Subsetting and foreign keys

How subsetting uses foreign keys

The subsetting process uses foreign keys to navigate the relationships in your data. It uses these relationships to identify the data to include in the subset. Without foreign keys, Tonic Structural does not know how to navigate the relationships in your data. Properly configured foreign keys allow Structural to select the necessary rows from other tables, which ensures referential integrity.

Foreign keys are often set up directly within the source database. You can also set up virtual foreign keys within Structural. For example, a foreign key relationship might be missing, or your database might not use foreign keys. If your database uses polymorphic keys, then you must use the foreign key upload to add those keys manually.

For information about Foreign Keys view, including how to create and upload virtual foreign keys, go to Viewing and adding foreign keys.

Adding virtual foreign keys from Subsetting view

You can also add virtual foreign keys from Subsetting view.

For example, on Graph View, you might notice that a relationship between tables is missing. You can immediately add a virtual foreign key to establish that relationship.

To create a virtual foreign key from Subsetting view:

  1. Display the table details panel for the table that contains the foreign key.

  2. Click Create Virtual Foreign Key.

  3. Under Foreign Key from this Table, select the column in the current table that contains the foreign key. To find the foreign key column, begin to type the column name.

  4. Under Primary Key in Another Table, select the column that contains the primary key. To find the primary key column, begin to type the column name or the name of the table.

  5. Click Save.

Identifying and managing circular dependencies

About circular dependencies

Foreign key relationships can sometimes have circular dependencies, also referred to as cyclical dependencies.

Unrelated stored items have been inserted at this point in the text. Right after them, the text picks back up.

/-- What a member's valid superblock says (R77), as far as the mount conditions and the recovery look at it. -/
structure Superblock where
  bedId : Nat
  index : Nat
  serial : Bytes
  objSerial : Nat
  fold : Nat
  gen : Nat
  ckptCount : Nat
  ckptTime : Nat
  snapSlot : Nat
  clean : Bool
  deriving DecidableEq, Repr

/-- What one member answers at a mount (R75, R98): the capacity and serial its drive reports, and the 4 KiB sectors of both
copies of its superblock and bed description, `none` for a copy that cannot be read. -/
structure MemberAnswer where
  member : Nat
  sectors : Nat
  serial : Bytes
  super0 : Option Bytes
  super1 : Option Bytes
  desc0 : Option Bytes
  desc1 : Option Bytes
  deriving DecidableEq, Repr

/-- What the members of a bed answer at its mount, in a step that mounts it (R75, R93, R98): each member that answers; for each
index page, what P's and Q's copies hold, `none` where the copy fails its CRC or there is none; for each map page, its 4 KiB as
read from P and from Q; Band table entries as a Band and its 64-bit word (R79); the drives' answers to the reads of the recovery
walk. -/
structure MountAnswer where
  bed : Nat
  members : List MemberAnswer
  index : List (Option (List IndexEntry) × Option (List IndexEntry))
  map : List (Option Bytes × Option Bytes)
  bands : List (Nat × Nat)
  /-- Bands dirty in the peer's MRAM copy of the bitmap, where the peer has one and answers (R92, R93). -/
  peerDirty : Option (List Nat)
  /-- Bands dirty in the newer valid snapshot on P or Q (R92). -/
  snapshot : List Nat
  media : List MediaRead
  deriving DecidableEq, Repr

/-- What a start-up step finds (R318, R319, R320): each field is read only by the step that looks at it. -/
structure StartInfo where
  romOk : Bool
  mramAnswers : Bool
  imageOkA : Bool
  imageOkB : Bool
  kdfOk : Bool
  coresOk : Nat
  /-- Bit c: DDR channel c trains; and the GiB of each channel. -/
  ddrTrained : Nat
  ddrGib : List Nat
  sectionsOk : Bool
  sectionsOtherOk : Bool
  /-- Position in the peer's heartbeat word, when one has been received. -/
  peerPosition : Option Nat
  /-- The 4 KiB of each key store copy as read from the configuration NOR; `none`: as this controller wrote it (R152). -/
  keyCopy0 : Option Bytes
  keyCopy1 : Option Bytes
  deriving DecidableEq, Repr

/-- Where one of the part's 9 supply rails stands (R296): rail number as in PWR_RAIL. -/
structure RailInfo where
  rail : Nat
  ok : Bool
  /-- VDD_PWRDIE: below 2.9 V. -/
  low29 : Bool
  /-- For VDDA_SER and VDDH_SER, the lanes affected: bit n network port n, bit 4 Gusset, bit 8 + s drive port s. -/
  ports : Nat
  deriving DecidableEq, Repr

/-- A PCI Express configuration request to an endpoint function (R327). -/
structure CfgReq where
  fn : Nat
  isWrite : Bool
  offset : Nat
  be : Nat
  value : Word
  deriving DecidableEq, Repr

/-- A memory request to BAR2 (R331, R332). -/
structure Bar2Req where
  isWrite : Bool
  offset : Nat
  length : Nat
  poisoned : Bool
  data : Bytes
  deriving DecidableEq, Repr

/-- What a function 0 read fetches (R335). -/
inductive EptFetch where
  | sqe (qid : Nat)
  | data (cap : Cap)
  deriving DecidableEq, Repr

/-- The authentication and the header of a service message (R379). -/
structure SvcHead where
  session : Nat
  request : Nat
  tagOk : Bool
  force : Bool
  /-- The body length matches its type and operation, and every zero byte is zero (R382). -/
  bodyOk : Bool
  deriving DecidableEq, Repr

/-- The operands of BED create (R382). -/
structure BedCreate where
  bed : Nat
  members : Nat
  hMib : Nat
  fillWidth : Nat
  openMax : Nat
  spillGib : Nat
  eGib : Nat
  eIdx : Nat
  slots : List Nat
  drives : List DriveInfo
  /-- The 64 random bits drawn for the bed ID (R77). -/
  bedId : Nat
  deriving DecidableEq, Repr

/-- The operands of a Connect (R33, R54). -/
structure ConnectReq where
  qid : Nat
  sqsize : Nat
  kato : Nat
  subnqn : Bytes
  hostnqn : Bytes
  /-- Data pointer of the Connect data. -/
  dptr : DataPtr
  deriving DecidableEq, Repr

/-- The value of a Set Features (R37): command Dword 11, or for 81h the data, which the data pointer brings. -/
structure FeatureVal where
  value : Nat
  dptr : DataPtr
  deriving DecidableEq, Repr

/-- The vendor fields of a namespace to create (R55): chunk length and Mode D, each where the request gives it. -/
structure NsVendor where
  chunk : Option Nat
  modeD : Option Bool
  deriving DecidableEq, Repr

/-- The controller list of a namespace attachment (R55), and the data pointer that brings it. -/
structure CtrlList where
  ids : List Nat
  dptr : DataPtr
  deriving DecidableEq, Repr

/-- The ranges of a Dataset Management command (R41), the data pointer that brings them, and what the members return. -/
structure DsmReq where
  ranges : List (Nat × Nat)
  dptr : DataPtr
  media : List MediaRead
  deriving DecidableEq, Repr

/-- What a controller reads of a bed from its members when it registers its key to join (R77, R78, R242): geometry, the
members' slots, sizes and serials. -/
structure BedGeom where
  bed : Nat
  n : Nat
  hMib : Nat
  e : Nat
  eIdx : Nat
  bedId : Nat
  bandCount : Nat
  slots : List Nat
  sectors : List Nat
  serials : List Bytes
  deriving DecidableEq, Repr

/-- A host association of the peer, as its copied Connect and Set Features capsules give it (R226 section 0x01, R238). -/
structure AssocCopy where
  number : Nat
  bed : Nat
  hostNqn : Bytes
  tenant : Nat
  kato : Nat
  /-- Queue IDs, sizes, and the index of each queue's queue pair. -/
  queues : List (Nat × Nat × Nat)
  deriving DecidableEq, Repr

/-- An entry of the peer's namespace table (R55). -/
structure NsCopy where
  nsid : Nat
  kv : Bool
  bed : Nat
  tenant : Nat
  chunk : Nat
  modeD : Bool
  lbas : Nat
  epoch : Nat
  attached : List Nat
  deriving DecidableEq, Repr

/-- What the survivor knows of the peer beside the tick state (R31, R237, R238): its host addresses as VID × 2^48 + MAC,
its associations and its namespaces, and the newest superblock on P or Q of each of its beds by bed number; how they reach
it is not in the spec. -/
structure PeerInfo where
  /-- Part number of the peer (R1, R31). -/
  part : Nat
  addrs : List Nat
  assocs : List AssocCopy
  spaces : List NsCopy
  supers : List (Nat × Superblock)
  deriving DecidableEq, Repr

/-- One controller of the rack table (R246). -/
structure RackEntry where
  serial : Nat
  shelf : Nat
  position : Nat
  eligible : Bool
  rank : Nat
  address : Nat
  deriving DecidableEq, Repr

/-- A transport notice at the standby (R224): kind 1 acknowledgement, 2 request. -/
structure Notice where
  qp : Nat
  kind : Nat
  rtype : Nat
  first : Nat
  last : Nat
  slot : Nat
  deriving DecidableEq, Repr

/-- Operations of a drive command. -/
inductive DriveOp where
  | read | write | flush | dealloc | acquire | preempt | register | report | shutdown | abort | reset
  deriving DecidableEq, Repr
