/-- Registers of the SPC block (R277). -/
def regsSpc0 : List RegDesc :=
  [⟨"SPC_CFG", 0x30000, 1, 0x1000000, 1, 0x1,
    [⟨31, 24, .rwl, 0x55, .core⟩, ⟨23, 16, .rwl, 0x28, .core⟩, ⟨11, 8, .rwl, 0x4, .core⟩, ⟨7, 0, .rwl, 0x32, .core⟩]⟩,
   ⟨"SPC_CFG1", 0x30004, 1, 0x1000000, 1, 0x1,
    [⟨31, 16, .rwl, 0xFA, .core⟩, ⟨15, 0, .rwl, 0x64, .core⟩]⟩,
   ⟨"SPC_WIN", 0x30008, 1, 0x1000000, 1, 0x1,
    [⟨31, 16, .rwl, 0x3390, .core⟩, ⟨15, 0, .rwl, 0x2A30, .core⟩]⟩,
   ⟨"SPC_MODEL0", 0x3000C, 1, 0x1000000, 1, 0x1,
    [⟨31, 16, .rwb, 0xC8, .system⟩, ⟨15, 0, .rwb, 0x28, .system⟩]⟩,
   ⟨"SPC_MODEL1", 0x30010, 1, 0x1000000, 1, 0x1,
    [⟨31, 16, .rwb, 0x190, .system⟩, ⟨15, 0, .rwb, 0x3E8, .system⟩]⟩,
   ⟨"SPC_MODEL2", 0x30014, 1, 0x1000000, 1, 0x1,
    [⟨31, 24, .rwb, 0x96, .system⟩, ⟨23, 16, .rwb, 0x64, .system⟩, ⟨15, 0, .rwb, 0x96, .system⟩]⟩,
   ⟨"SPC_STAT", 0x30018, 1, 0x1000000, 1, 0x1,
    [⟨31, 31, .ro, 0x0, .core⟩, ⟨30, 30, .ro, 0x0, .core⟩, ⟨23, 0, .ro, 0x0, .core⟩]⟩,
   ⟨"SPC_VIN", 0x3001C, 1, 0x1000000, 1, 0x1,
    [⟨31, 24, .ro, 0x0, .no⟩, ⟨23, 16, .ro, 0x0, .no⟩, ⟨15, 0, .ro, 0x0, .no⟩]⟩,
   ⟨"SPC_SLOT_CFG", 0x30100, 24, 0x20, 1, 0x1,
    [⟨31, 31, .rwl, 0x1, .core⟩, ⟨30, 30, .rwl, 0x1, .core⟩, ⟨23, 16, .rwl, 0x50, .core⟩, ⟨15, 8, .rwl, 0x14, .core⟩, ⟨7, 0, .rwl, 0xA, .core⟩]⟩,
   ⟨"SPC_SLOT_STAT", 0x30104, 24, 0x20, 1, 0x1,
    [⟨31, 28, .ro, 0x0, .core⟩, ⟨27, 27, .ro, 0x0, .core⟩, ⟨26, 26, .ro, 0x0, .no⟩, ⟨25, 25, .ro, 0x0, .core⟩, ⟨24, 24, .ro, 0x0, .core⟩, ⟨23, 20, .ro, 0x0, .core⟩, ⟨19, 16, .ro, 0x0, .core⟩, ⟨15, 15, .w1c, 0x0, .core⟩, ⟨14, 14, .w1c, 0x0, .core⟩, ⟨13, 0, .ro, 0x0, .core⟩]⟩,
   ⟨"SPC_SLOT_MEAS", 0x30108, 24, 0x20, 1, 0x1,
    [⟨31, 16, .ro, 0x0, .no⟩, ⟨15, 0, .ro, 0x0, .no⟩]⟩,
   ⟨"SPC_SLOT_TEMP", 0x3010C, 24, 0x20, 1, 0x1,
    [⟨31, 16, .ro, 0x352, .core⟩, ⟨15, 0, .ro, 0x352, .core⟩]⟩]

/-- Registers of the SPC block (R277). -/
def regsSpc1 : List RegDesc :=
  [⟨"SPC_SLOT_CMD", 0x30110, 24, 0x20, 1, 0x1,
    [⟨3, 0, .wo, 0x0, .no⟩]⟩,
   ⟨"SPC_SLOT_CNT", 0x30114, 24, 0x20, 1, 0x1,
    [⟨31, 16, .rc, 0x0, .no⟩, ⟨15, 8, .rc, 0x0, .no⟩]⟩]

/-- Registers of the PWR block (R309). -/
def regsPwr : List RegDesc :=
  [⟨"PWR_RAIL", 0x20000, 1, 0x1000000, 1, 0x1,
    [⟨24, 16, .w1c, 0x0, .system⟩, ⟨8, 0, .ro, 0x0, .no⟩]⟩,
   ⟨"PWR_FAIL", 0x20004, 1, 0x1000000, 1, 0x1,
    [⟨31, 31, .ro, 0x0, .no⟩, ⟨30, 28, .ro, 0x0, .system⟩, ⟨15, 0, .ro, 0x0, .system⟩]⟩,
   ⟨"PWR_DOM_LO", 0x20008, 1, 0x1000000, 1, 0x1,
    [⟨31, 0, .ro, 0x0, .no⟩]⟩,
   ⟨"PWR_DOM_HI", 0x2000C, 1, 0x1000000, 1, 0x1,
    [⟨31, 0, .ro, 0x0, .no⟩]⟩]

/-- Registers of the CLK block (R309). -/
def regsClk : List RegDesc :=
  [⟨"CLK_STAT", 0x20010, 1, 0x1000000, 1, 0x1,
    [⟨31, 31, .ro, 0x0, .no⟩, ⟨30, 30, .ro, 0x0, .no⟩, ⟨29, 29, .ro, 0x0, .no⟩, ⟨28, 28, .ro, 0x0, .no⟩, ⟨27, 27, .ro, 0x0, .no⟩, ⟨26, 26, .ro, 0x0, .no⟩, ⟨15, 0, .rc, 0x0, .no⟩]⟩,
   ⟨"CLK_PTP_CFG", 0x20020, 1, 0x1000000, 1, 0x1,
    [⟨31, 31, .rwl, 0x1, .core⟩, ⟨30, 30, .rwl, 0x0, .core⟩, ⟨23, 16, .rwl, 0x0, .core⟩, ⟨11, 8, .rwl, 0xF, .core⟩, ⟨7, 0, .rwl, 0x1, .core⟩]⟩,
   ⟨"CLK_PTP_STAT", 0x20024, 1, 0x1000000, 1, 0x1,
    [⟨31, 31, .ro, 0x0, .no⟩, ⟨30, 30, .w1c, 0x0, .core⟩, ⟨29, 29, .ro, 0x0, .no⟩, ⟨27, 24, .ro, 0x0, .no⟩, ⟨15, 0, .ro, 0x0, .no⟩]⟩,
   ⟨"CLK_PTP_OFFSET", 0x20028, 1, 0x1000000, 1, 0x1,
    [⟨31, 0, .ro, 0x0, .no⟩]⟩,
   ⟨"CLK_TIME_LO", 0x20030, 1, 0x1000000, 1, 0x1,
    [⟨31, 0, .ro, 0x0, .system⟩]⟩,
   ⟨"CLK_TIME_HI", 0x20034, 1, 0x1000000, 1, 0x1,
    [⟨31, 0, .ro, 0x0, .system⟩]⟩,
   ⟨"CLK_PPS", 0x20038, 1, 0x1000000, 1, 0x1,
    [⟨31, 31, .rwl, 0x1, .core⟩, ⟨9, 0, .rwl, 0x64, .core⟩]⟩]

/-- Registers of the RST block (R322). -/
def regsRst : List RegDesc :=
  [⟨"RST_CAUSE", 0x10000, 1, 0x1000000, 1, 0x1,
    [⟨11, 0, .w1c, 0x1, .system⟩]⟩,
   ⟨"RST_LAST", 0x10004, 1, 0x1000000, 1, 0x1,
    [⟨31, 30, .ro, 0x3, .system⟩, ⟨27, 24, .ro, 0x0, .system⟩, ⟨23, 12, .ro, 0x1, .system⟩, ⟨11, 0, .ro, 0x0, .system⟩]⟩,
   ⟨"RST_COUNT", 0x10008, 1, 0x1000000, 1, 0x1,
    [⟨31, 16, .ro, 0x0, .system⟩, ⟨15, 0, .ro, 0x0, .system⟩]⟩,
   ⟨"RST_CTRL", 0x1000C, 1, 0x1000000, 1, 0x1,
    [⟨31, 16, .wo, 0x0, .no⟩, ⟨1, 0, .wo, 0x0, .no⟩]⟩,
   ⟨"RST_WDT", 0x10010, 1, 0x1000000, 1, 0x1,
    [⟨31, 16, .rwl, 0x3E8, .core⟩, ⟨15, 0, .rwl, 0xFA, .core⟩]⟩,
   ⟨"RST_BOOT", 0x10014, 1, 0x1000000, 1, 0x1,
    [⟨31, 28, .ro, 0x0, .no⟩, ⟨27, 24, .ro, 0x0, .no⟩, ⟨23, 23, .ro, 0x0, .no⟩, ⟨22, 22, .ro, 0x0, .no⟩, ⟨21, 21, .ro, 0x0, .no⟩, ⟨20, 20, .ro, 0x0, .no⟩]⟩]

/-- Registers of the EPT block (R339). -/
def regsEpt : List RegDesc :=
  [⟨"EPT_CFG", 0x700000, 1, 0x1000000, 1, 0x1,
    [⟨31, 31, .rwb, 0x1, .system⟩, ⟨25, 24, .rwb, 0x0, .system⟩, ⟨20, 16, .rwb, 0x1D, .system⟩, ⟨5, 0, .rwb, 0x4, .system⟩]⟩,
   ⟨"EPT_STAT", 0x700004, 1, 0x1000000, 1, 0x1,
    [⟨31, 31, .ro, 0x0, .no⟩, ⟨30, 28, .ro, 0x0, .no⟩, ⟨27, 24, .ro, 0x0, .no⟩, ⟨23, 23, .ro, 0x0, .no⟩, ⟨22, 22, .ro, 0x0, .no⟩, ⟨21, 20, .ro, 0x0, .no⟩, ⟨19, 18, .ro, 0x0, .no⟩, ⟨17, 17, .ro, 0x0, .no⟩]⟩,
   ⟨"EPT_TAGS", 0x700008, 1, 0x1000000, 1, 0x1,
    [⟨31, 16, .ro, 0x0, .no⟩, ⟨15, 0, .ro, 0x0, .no⟩]⟩,
   ⟨"EPT_PWIN_CTL", 0x700010, 8, 0x8, 1, 0x1,
    [⟨31, 31, .rw, 0x0, .core⟩, ⟨30, 30, .ro, 0x0, .no⟩, ⟨29, 29, .w1c, 0x0, .core⟩]⟩,
   ⟨"EPT_PWIN_MAP", 0x700014, 8, 0x8, 1, 0x1,
    [⟨31, 31, .rwq, 0x0, .core⟩, ⟨7, 0, .rwq, 0x0, .core⟩]⟩,
   ⟨"EPT_LASTUC", 0x700050, 1, 0x1000000, 1, 0x1,
    [⟨31, 16, .ro, 0x0, .core⟩, ⟨9, 0, .ro, 0x0, .core⟩]⟩,
   ⟨"EPT_CNT", 0x700060, 8, 0x4, 1, 0x1,
    [⟨31, 0, .rc, 0x0, .no⟩]⟩]

/-- Registers of the THM block (R354). -/
def regsThm : List RegDesc :=
  [⟨"THM_CFG", 0x40000, 1, 0x1000000, 1, 0x1,
    [⟨31, 16, .rwl, 0x3C, .core⟩, ⟨15, 8, .rwl, 0x8, .core⟩, ⟨7, 0, .rwl, 0x10, .core⟩]⟩,
   ⟨"THM_STAT", 0x40004, 1, 0x1000000, 1, 0x1,
    [⟨31, 31, .ro, 0x0, .no⟩, ⟨15, 8, .ro, 0x0, .core⟩, ⟨7, 0, .ro, 0x0, .system⟩]⟩,
   ⟨"THM_LAST", 0x40008, 1, 0x1000000, 1, 0x1,
    [⟨31, 20, .ro, 0x0, .core⟩, ⟨19, 16, .ro, 0x0, .core⟩, ⟨15, 12, .ro, 0x0, .core⟩]⟩,
   ⟨"THM_SRC_SEL", 0x40010, 1, 0x1000000, 1, 0x1,
    [⟨11, 0, .rw, 0x0, .core⟩]⟩,
   ⟨"THM_SRC_STAT", 0x40014, 1, 0x1000000, 1, 0x1,
    [⟨31, 30, .ro, 0x0, .no⟩, ⟨23, 16, .ro, 0x0, .no⟩, ⟨15, 8, .ro, 0x0, .no⟩, ⟨7, 0, .ro, 0xFF, .no⟩]⟩,
   ⟨"THM_SRC_QUIET", 0x40018, 1, 0x1000000, 1, 0x1,
    [⟨15, 0, .ro, 0x0, .no⟩]⟩,
   ⟨"THM_CMD", 0x4001C, 1, 0x1000000, 1, 0x1,
    [⟨31, 16, .wo, 0x0, .no⟩, ⟨15, 12, .wo, 0x0, .no⟩, ⟨11, 0, .wo, 0x0, .no⟩]⟩,
   ⟨"THM_RT_ID", 0x40100, 64, 0x8, 1, 0x1,
    [⟨27, 16, .rwl, 0x0, .core⟩, ⟨11, 0, .rwl, 0x0, .core⟩]⟩,
   ⟨"THM_RT_ACT", 0x40104, 64, 0x8, 1, 0x1,
    [⟨31, 28, .rwl, 0x0, .core⟩, ⟨27, 24, .rwl, 0x0, .core⟩, ⟨23, 16, .rwl, 0x0, .core⟩, ⟨15, 0, .rwl, 0x0, .core⟩]⟩]

/-- Registers of the BBX block (R354). -/
def regsBbx : List RegDesc :=
  [⟨"BBX_NEXT_LO", 0x50000, 1, 0x1000000, 1, 0x1,
    [⟨31, 0, .ro, 0x0, .system⟩]⟩,
   ⟨"BBX_NEXT_HI", 0x50004, 1, 0x1000000, 1, 0x1,
    [⟨31, 0, .ro, 0x0, .system⟩]⟩,
   ⟨"BBX_STAT", 0x50008, 1, 0x1000000, 1, 0x1,
    [⟨31, 31, .ro, 0x0, .no⟩, ⟨30, 30, .ro, 0x0, .no⟩, ⟨15, 0, .rc, 0x0, .no⟩]⟩,
   ⟨"BBX_RD_SEQ_LO", 0x50010, 1, 0x1000000, 1, 0x1,
    [⟨31, 0, .rw, 0x0, .no⟩]⟩,
   ⟨"BBX_RD_SEQ_HI", 0x50014, 1, 0x1000000, 1, 0x1,
    [⟨31, 0, .rw, 0x0, .no⟩]⟩,
   ⟨"BBX_RD_STAT", 0x50018, 1, 0x1000000, 1, 0x1,
    [⟨31, 31, .ro, 0x0, .no⟩, ⟨30, 29, .ro, 0x0, .no⟩]⟩,
   ⟨"BBX_RD_DATA", 0x50040, 16, 0x4, 1, 0x1,
    [⟨31, 0, .ro, 0x0, .no⟩]⟩]

/-- Registers of the PMU block (R369). -/
def regsPmu0 : List RegDesc :=
  [⟨"PMU_CTL", 0x60000, 1, 0x1000000, 1, 0x1,
    [⟨31, 31, .rw, 0x0, .core⟩, ⟨30, 30, .wo, 0x0, .no⟩, ⟨29, 29, .wo, 0x0, .no⟩, ⟨28, 28, .rw, 0x0, .core⟩, ⟨27, 27, .rw, 0x0, .core⟩]⟩,
   ⟨"PMU_OVF", 0x60010, 8, 0x4, 1, 0x1,
    [⟨31, 0, .w1c, 0x0, .core⟩]⟩,
   ⟨"PMU_SMP_CFG", 0x60040, 1, 0x1000000, 1, 0x1,
    [⟨31, 31, .rw, 0x0, .core⟩, ⟨30, 30, .rwq, 0x0, .core⟩, ⟨9, 8, .rwq, 0x0, .core⟩, ⟨3, 0, .rwq, 0x0, .core⟩]⟩,
   ⟨"PMU_SMP_HEAD", 0x60044, 1, 0x1000000, 1, 0x1,
    [⟨31, 0, .ro, 0x0, .no⟩]⟩,
   ⟨"PMU_SMP_LOST", 0x60048, 1, 0x1000000, 1, 0x1,
    [⟨31, 0, .rc, 0x0, .no⟩]⟩,
   ⟨"PMU_SMP_RD_SEQ", 0x6004C, 1, 0x1000000, 1, 0x1,
    [⟨31, 0, .rw, 0x0, .no⟩]⟩,
   ⟨"PMU_SMP_RD_STAT", 0x60050, 1, 0x1000000, 1, 0x1,
    [⟨31, 31, .ro, 0x0, .no⟩, ⟨30, 29, .ro, 0x0, .no⟩]⟩,
   ⟨"PMU_FILT_A", 0x60060, 4, 0x8, 1, 0x1,
    [⟨31, 24, .rwq, 0x0, .core⟩, ⟨23, 16, .rwq, 0x0, .core⟩, ⟨15, 15, .rwq, 0x0, .core⟩, ⟨8, 0, .rwq, 0x0, .core⟩]⟩,
   ⟨"PMU_FILT_B", 0x60064, 4, 0x8, 1, 0x1,
    [⟨31, 31, .rwq, 0x0, .core⟩, ⟨25, 16, .rwq, 0x0, .core⟩, ⟨15, 0, .rwq, 0x0, .core⟩]⟩,
   ⟨"PMU_SMP_RD_DATA", 0x60080, 32, 0x4, 1, 0x1,
    [⟨31, 0, .ro, 0x0, .no⟩]⟩,
   ⟨"PMU_HIST_CFG", 0x60400, 64, 0x4, 1, 0x1,
    [⟨31, 31, .rw, 0x0, .core⟩, ⟨30, 30, .wo, 0x0, .no⟩, ⟨29, 29, .rwq, 0x0, .core⟩, ⟨28, 27, .rwq, 0x0, .core⟩, ⟨26, 24, .rwq, 0x0, .core⟩, ⟨23, 16, .rwq, 0x0, .core⟩, ⟨7, 0, .rwq, 0xFF, .core⟩]⟩,
   ⟨"PMU_CTR_CFG", 0x61000, 256, 0x4, 1, 0x1,
    [⟨31, 31, .rw, 0x0, .core⟩, ⟨30, 30, .rwq, 0x0, .core⟩, ⟨29, 28, .rwq, 0x0, .core⟩, ⟨19, 8, .rwq, 0x0, .core⟩, ⟨7, 0, .rwq, 0xFF, .core⟩]⟩]

/-- Registers of the PMU block (R369). -/
def regsPmu1 : List RegDesc :=
  [⟨"PMU_CTR_THR", 0x61400, 256, 0x4, 1, 0x1,
    [⟨23, 0, .rwq, 0x0, .core⟩]⟩,
   ⟨"PMU_CTR_LO", 0x62000, 256, 0x8, 1, 0x1,
    [⟨31, 0, .rwq, 0x0, .core⟩]⟩,
   ⟨"PMU_CTR_HI", 0x62004, 256, 0x8, 1, 0x1,
    [⟨15, 0, .rwq, 0x0, .core⟩]⟩,
   ⟨"PMU_HIST_BIN", 0x68000, 64, 0x80, 32, 0x4,
    [⟨31, 0, .ro, 0x0, .core⟩]⟩]

/-- Registers of the MNT block (R394). -/
def regsMnt : List RegDesc :=
  [⟨"MNT_ARB_RUN", 0x70000, 1, 0x1000000, 1, 0x1,
    [⟨25, 16, .ro, 0x0, .no⟩, ⟨9, 0, .ro, 0x0, .no⟩]⟩,
   ⟨"MNT_ARB_LAST", 0x70004, 1, 0x1000000, 1, 0x1,
    [⟨31, 28, .ro, 0x0, .core⟩, ⟨27, 24, .ro, 0x0, .core⟩, ⟨23, 20, .ro, 0x0, .core⟩, ⟨19, 18, .ro, 0x0, .core⟩]⟩,
   ⟨"MNT_ACTV", 0x70008, 1, 0x1000000, 1, 0x1,
    [⟨31, 28, .ro, 0x0, .core⟩, ⟨27, 25, .ro, 0x0, .no⟩, ⟨24, 24, .ro, 0x0, .core⟩, ⟨23, 23, .ro, 0x0, .core⟩, ⟨22, 16, .ro, 0x0, .no⟩, ⟨7, 0, .ro, 0x0, .system⟩]⟩,
   ⟨"MNT_DIR", 0x7000C, 1, 0x1000000, 1, 0x1,
    [⟨24, 16, .ro, 0x0, .system⟩, ⟨8, 0, .ro, 0x0, .system⟩]⟩,
   ⟨"MNT_SECVER", 0x70010, 1, 0x1000000, 1, 0x1,
    [⟨31, 16, .ro, 0x0, .system⟩, ⟨15, 0, .ro, 0x0, .system⟩]⟩,
   ⟨"MNT_CFG", 0x70014, 1, 0x1000000, 1, 0x1,
    [⟨31, 31, .ro, 0x0, .core⟩, ⟨15, 8, .ro, 0x0, .system⟩, ⟨7, 0, .ro, 0x0, .system⟩]⟩,
   ⟨"MNT_CFG_GEN", 0x70018, 1, 0x1000000, 1, 0x1,
    [⟨31, 0, .ro, 0x0, .system⟩]⟩,
   ⟨"MNT_SVC", 0x7001C, 1, 0x1000000, 1, 0x1,
    [⟨31, 24, .ro, 0x0, .no⟩, ⟨15, 0, .rc, 0x0, .no⟩]⟩]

In the simplest case, a circular dependency occurs when two tables each contain a foreign key that references the other table. In the following example, the Employees table contains a department_id foreign key column that references the Departments table, and the Departments table contains a manager_id foreign key column that references the Employees table.

Circular dependencies can also come from a much longer chain of references, where you follow references through several tables before returning to the original table.

Circular dependencies can also occur when a table references itself. In the following example, the Employees table contains a manager_id foreign key column that contains an employee ID value from the id column.

How Structural breaks a circular dependency

During subsetting, if the circular dependency isn't broken, then there is an endless loop of going back and forth between the tables that reference each other.

To break a circular dependency, Structural identifies a foreign key column that is NULLable, and sets its values to NULL. When the process reaches a NULL value, it stops looking for additional related records. Structural applies the minimum number of NULL values that are needed to break the circular dependencies.

If none of the foreign key values are NULLable, then the circular dependency cannot be broken, and the subset generation fails.

How to identify when Structural breaks a circular dependency

Tonic can detect circular dependencies before you run subsetting.

When a table contains foreign keys that are part of a circular dependency that Structural breaks:

  • On Graph View, a Cycle Break marker is added to the table object. The marker includes the name of the foreign key column.

  • The table details panel also indicates that there is a cycle break and lists the affected columns.